Case Studies for the Fracturing of Highly Diverse Gas Reservoirs

Abstract

Abstract Hydraulic fracturing, which has emerged as the premier well completion technology in the petroleum industry, is applied to almost all natural gas wells, worldwide, but for different reasons. It may sound trite but all gas fields should be considered as "unconventional, compared to oil wells." In higher-permeability reservoirs (> 5 md) the remediation of reservoir-to-well turbulence is the main motivation. In lower-permeability reservoirs the main rationale is similar to oil- stimulation- but with significant adjustments. In much tighter reservoirs, including shales, the purpose is to inundate the formation with a very large number of parallel fractures, executed transversely from horizontal wells.

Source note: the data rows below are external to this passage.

-- ==== Sys2Proof/Proofs/Starts.lean ====
section
/-! PROOFS. Proofs/Starts.lean: the state after power-on, the starts, RESTART, and a part held in reset (R146, R159, R181,
R182, R194). -/

namespace Sys2Proof.Machine

/-! ## The state after power-on -/

theorem getElem_replicate_fin {α : Type} (n : Nat) (a : α) (i : Fin n) : (Vector.replicate n a)[i] = a := by
  simp

theorem unit_reset (u : UnitNo) : State.reset.unit u = {} := getElem_replicate_fin ..

theorem station_reset (st : StationNo) : State.reset.station st = {} := getElem_replicate_fin ..

theorem riser_reset (r : RiserNo) : State.reset.riser r = {} := getElem_replicate_fin ..

theorem ctx_reset (r : RiserNo) : State.reset.ctx r = none := getElem_replicate_fin ..

theorem line_reset (l : LineNo) : State.reset.line l = {} := getElem_replicate_fin ..

/-- Settles O3: every record is its structure's default. -/
theorem resetState : Obligations.ResetState :=
  ⟨rfl, unit_reset, station_reset, riser_reset, rfl, rfl, ctx_reset, rfl, rfl, line_reset, rfl, rfl⟩

/-- Settles O10. -/
theorem startsLeaveThePowerOnState : Obligations.StartsLeaveThePowerOnState :=
  fun _ _ => ⟨rfl, rfl, rfl⟩

/-! ## A part held in reset (R182) -/

theorem not_takes_of_held {s : State} (h : s.slp.resetHeld = true) (f : SupFrame) : ¬ s.takes f := by
  rintro ⟨hc, -⟩
  simp [State.canTake, h] at hc

/-- Of the events only a pin change acts while RESETn is low. -/
theorem exec_event_of_held {i : Instr} {s : State} (he : isEvent i = true) (h : s.slp.resetHeld = true)
    (hp : ∀ l high, i ≠ .linePinChange l high) : exec i s = .next s := by
  have stopped (f : State → State) : Host.Outcome.next (s.whileAlive f) = (.next s : Host.Outcome State Fault Refusal) :=
    congrArg _ (whileAlive_of_held h f)
  cases i with
  | linePinChange l high => exact absurd rfl (hp l high)
  | secondsTimebaseTick | unitStaleLimit | stationMaxAge | dwellExpiry | settleExpiry | readyWindowExpiry
  | doneWindowExpiry | sweepStart | rollPassDue | fieldRequestSent | replyWindowExpiry | fieldInterByteGap
  | broadcastQuietGapEnd | readingReceived | ackReceived | nakReceived | deferReceived | phaseReceived
  | mailReplyReceived | fieldCheckFailure | foreignAddressFrame | lineFilterExpiry => exact stopped _
  | _ => cases he

/-- While RESETn is low a command changes nothing, the starts, RESETn itself and the pins apart. -/
theorem exec_of_held {i : Instr} {s : State} (h : s.slp.resetHeld = true)
    (hs : ∀ spd, i ≠ .powerOn spd ∧ i ≠ .supplyLowRestart spd ∧ i ≠ .resetPinRelease spd) (ha : i ≠ .resetPinAssert)
    (hp : ∀ l high, i ≠ .linePinChange l high) : exec i s = .next s := by
  have stopped (f : State → State) : Host.Outcome.next (s.whileAlive f) = (.next s : Host.Outcome State Fault Refusal) :=
    congrArg _ (whileAlive_of_held h f)
  cases commandGroup i with
  | powerOn spd => exact absurd rfl (hs spd).1
  | supplyLowRestart spd => exact absurd rfl (hs spd).2.1
  | resetPinRelease spd => exact absurd rfl (hs spd).2.2
  | resetPinAssert => exact absurd rfl ha
  | event he => exact exec_event_of_held he h hp
  | request hq => rw [exec_request hq, request_none _ (not_takes_of_held h _)]
  | unknownKind kind tag body =>
    refine congrArg Host.Outcome.next ?_
    rw [takeFrame_none (not_takes_of_held h _)]
    exact ite_self s
  | restartTakesEffect | frameComplete | interByteGap | lengthDiscard | frameSent | noticeSend => exact stopped _

/-- FDE and the driven levels are inactive while RESETn is low. -/
theorem fde_of_held {s : State} (h : s.slp.resetHeld = true) : s.fde = false := by
  unfold State.fde
  split
  · rfl
  · simp [h]

theorem lineLevel_of_held {s : State} (h : s.slp.resetHeld = true) {l : LineNo}
    (hl : (s.line l).cfg.role = .outFault ∨ (s.line l).cfg.role = .outFree) : s.lineLevel l = false := by
  unfold State.lineLevel
  obtain e | e := hl <;> simp [e, h]

/-- Settles O11: by `exec_of_held` the commands named are the only ones that act while RESETn is low. -/
theorem resetPinStopsThePart : Obligations.ResetPinStopsThePart := by
  refine ⟨fun s => ⟨_, rfl, rfl, rfl, rfl, rfl, rfl, rfl, rfl, rfl, rfl, rfl, rfl⟩,
    fun s h => ⟨fde_of_held h, fun l => lineLevel_of_held h⟩, fun i s h => exec_of_held h, fun s h => ?_⟩
  refine ⟨fun l high => ?_, fun spd => ⟨_, _, rfl, h, rfl, h⟩⟩
  exact congrArg Host.Outcome.next (whileAlive_of_held (s := s.setPin l high) h _)

/-! ## RESTART (R181) -/

theorem exec_restartTakesEffect {s : State} (h : s.slp.resetHeld = false) (hd : s.slp.restart = .due) (spd : Bool) :
    exec (.restartTakesEffect spd) s = .next (s.restarted spd) := by
  refine congrArg Host.Outcome.next ?_
  rw [whileAlive_of_alive h, if_pos hd]

/-- An input line starts its filter afresh where its pin shows active (R149, R159). -/
theorem startFilter_eq (c : LineCfg) (high : Bool) :
    startFilter c high =
      if c.role.isInput = true ∧ (high = true ↔ c.polarity = .activeHigh) then some c.filter else none := by
  unfold startFilter
  refine ite_of_iff ?_
  rw [Bool.and_eq_true]
  cases high <;> cases c.polarity <;> simp

theorem pinShowsActive_iff (s : State) (l : LineNo) :
    s.pinShowsActive l = true ↔ (s.lu.pins[l] = true ↔ (s.line l).cfg.polarity = .activeHigh) := by
  rw [pinShowsActive_eq]
  cases s.lu.pins[l] <;> cases (s.line l).cfg.polarity <;> simp

theorem line_restarted (spd : Bool) (s : State) (l : LineNo) :
    (s.restarted spd).line l = freshLine (s.line l).cfg s.lu.pins[l] := by
  simp [State.restarted, State.restartLines, State.line]

/-- Settles O12: the acceptance is the request's rule; the state after is `restarted` field by field. -/
theorem restartKeepsTheTables : Obligations.RestartKeepsTheTables := by
  refine ⟨fun s tag h => exec_handled (i := .restart tag []) rfl h rfl rfl, fun s spd h hd => ?_⟩
  refine ⟨_, exec_restartTakesEffect h hd spd, ?slp, fun u => ?unit, fun st => ?station, fun r => ?riser, rfl, rfl, rfl,
    rfl, rfl, rfl, fun l => ?line⟩
  case slp => rw [State.restarted, h]; rfl
  case unit =>
    rw [unit_reset]
    exact mapTable_get ..
  case station =>
    rw [station_reset]
    exact mapTable_get ..
  case riser =>
    rw [riser_reset]
    exact mapTable_get ..
  case line =>
    rw [line_restarted, freshLine, startFilter_eq]
    simp only [pinShowsActive_iff]

end Sys2Proof.Machine
end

This would lead to the effective draining of the Stimulated Reservoir Volume (SRV). We present here two complete field studies, one in a 17 md dry gas well in Siberia, and the second from a 0.0001 md shale formation in the United States. The shale formation is assumed to have a number of similar properties with the field data from the 17md gas well. The first study shows the impact of turbulence and its removal via hydraulic fracturing. We also show the management of inside-the-fracture turbulence through the adjustment of fracture geometry and the selection of higher permeability proppant. The design approach uses the Unified Fracture Design (UFD), which is the only way to adjust fracture geometry based on expected flow performances. The drainage shape and the irregular ratio between reservoir length and fracture spacing are important considerations in SRV. We also conduct a parametric study on the turbulence effects inside the fractures for a range of reservoir permeabilities. Which design/execution constraints are necessary at very low or very high permeabilities? For the shale reservoir, while turbulence effects appear to be inconsequential, the length of the fracture, the spacing among fractures and the actual number of fractures are the critical variables for the physical production optimization. Such a study is also presented in this paper.